BEGIN Dataset
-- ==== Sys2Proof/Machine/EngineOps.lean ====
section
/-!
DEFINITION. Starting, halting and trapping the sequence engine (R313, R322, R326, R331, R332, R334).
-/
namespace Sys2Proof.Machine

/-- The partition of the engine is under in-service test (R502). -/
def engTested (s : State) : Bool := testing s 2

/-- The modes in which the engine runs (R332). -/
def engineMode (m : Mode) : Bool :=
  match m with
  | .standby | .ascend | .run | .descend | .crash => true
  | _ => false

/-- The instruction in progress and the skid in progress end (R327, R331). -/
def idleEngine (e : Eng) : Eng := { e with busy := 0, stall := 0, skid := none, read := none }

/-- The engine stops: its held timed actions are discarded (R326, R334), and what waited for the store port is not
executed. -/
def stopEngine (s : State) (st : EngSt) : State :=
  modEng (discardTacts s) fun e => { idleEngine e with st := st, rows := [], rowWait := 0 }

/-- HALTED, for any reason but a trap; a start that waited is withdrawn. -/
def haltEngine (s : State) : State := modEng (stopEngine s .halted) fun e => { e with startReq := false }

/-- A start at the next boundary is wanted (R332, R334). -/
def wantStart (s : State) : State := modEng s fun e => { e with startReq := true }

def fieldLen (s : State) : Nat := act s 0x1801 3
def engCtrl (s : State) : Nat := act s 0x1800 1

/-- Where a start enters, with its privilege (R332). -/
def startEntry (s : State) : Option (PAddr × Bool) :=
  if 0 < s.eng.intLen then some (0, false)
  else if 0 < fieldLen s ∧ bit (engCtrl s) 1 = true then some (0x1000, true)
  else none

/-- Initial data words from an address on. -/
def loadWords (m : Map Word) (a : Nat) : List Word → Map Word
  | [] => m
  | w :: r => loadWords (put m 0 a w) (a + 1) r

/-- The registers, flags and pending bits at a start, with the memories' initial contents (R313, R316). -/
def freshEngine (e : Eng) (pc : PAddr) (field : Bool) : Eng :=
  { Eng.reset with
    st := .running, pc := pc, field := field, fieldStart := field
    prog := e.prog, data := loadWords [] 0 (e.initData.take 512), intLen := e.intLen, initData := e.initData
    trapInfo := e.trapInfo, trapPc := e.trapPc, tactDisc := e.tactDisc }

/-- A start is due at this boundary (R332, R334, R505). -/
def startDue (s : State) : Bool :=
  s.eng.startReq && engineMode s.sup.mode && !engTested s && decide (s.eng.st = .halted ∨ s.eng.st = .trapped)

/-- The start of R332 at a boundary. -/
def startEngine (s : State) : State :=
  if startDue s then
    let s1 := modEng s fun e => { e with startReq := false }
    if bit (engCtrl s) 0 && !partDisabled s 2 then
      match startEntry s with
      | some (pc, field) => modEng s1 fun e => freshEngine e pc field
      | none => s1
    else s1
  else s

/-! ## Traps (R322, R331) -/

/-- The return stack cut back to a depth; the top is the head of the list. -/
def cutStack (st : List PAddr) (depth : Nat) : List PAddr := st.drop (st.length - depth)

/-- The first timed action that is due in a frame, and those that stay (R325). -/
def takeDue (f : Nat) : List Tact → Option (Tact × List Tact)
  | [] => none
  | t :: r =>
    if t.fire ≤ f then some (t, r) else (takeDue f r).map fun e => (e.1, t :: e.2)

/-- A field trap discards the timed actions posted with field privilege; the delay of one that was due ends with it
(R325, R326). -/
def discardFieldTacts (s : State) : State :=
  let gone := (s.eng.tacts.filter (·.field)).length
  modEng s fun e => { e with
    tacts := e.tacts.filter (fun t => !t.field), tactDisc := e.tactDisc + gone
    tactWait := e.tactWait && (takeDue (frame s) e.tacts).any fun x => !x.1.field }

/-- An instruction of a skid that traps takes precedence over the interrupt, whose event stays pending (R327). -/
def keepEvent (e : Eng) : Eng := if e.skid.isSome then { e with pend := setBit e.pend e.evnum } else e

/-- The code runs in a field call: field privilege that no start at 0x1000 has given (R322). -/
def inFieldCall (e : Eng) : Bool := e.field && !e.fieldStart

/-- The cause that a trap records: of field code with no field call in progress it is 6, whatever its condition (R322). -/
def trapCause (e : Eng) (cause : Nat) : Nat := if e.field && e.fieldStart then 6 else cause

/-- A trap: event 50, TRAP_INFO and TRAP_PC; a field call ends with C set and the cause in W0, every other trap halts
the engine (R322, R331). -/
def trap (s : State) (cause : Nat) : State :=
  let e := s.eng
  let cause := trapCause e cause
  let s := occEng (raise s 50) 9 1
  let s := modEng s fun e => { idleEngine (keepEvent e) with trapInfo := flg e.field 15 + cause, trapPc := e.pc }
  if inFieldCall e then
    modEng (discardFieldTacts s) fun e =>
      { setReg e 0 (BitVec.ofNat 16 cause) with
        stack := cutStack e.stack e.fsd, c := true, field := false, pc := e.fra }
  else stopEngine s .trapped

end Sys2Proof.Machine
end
END Dataset
Goal of the exercise
In the listing above, the lines from the one containing "def idleEngine (e" through the one containing "def wantStart (s" must be set down exactly, with no other lines.

Task result
def idleEngine (e : Eng) : Eng := { e with busy := 0, stall := 0, skid := none, read := none }

/-- The engine stops: its held timed actions are discarded (R326, R334), and what waited for the store port is not
executed. -/
def stopEngine (s : State) (st : EngSt) : State :=
  modEng (discardTacts s) fun e => { idleEngine e with st := st, rows := [], rowWait := 0 }

/-- HALTED, for any reason but a trap; a start that waited is withdrawn. -/
def haltEngine (s : State) : State := modEng (stopEngine s .halted) fun e => { e with startReq := false }

/-- A start at the next boundary is wanted (R332, R334). -/
def wantStart (s : State) : State := modEng s fun e => { e with startReq := true }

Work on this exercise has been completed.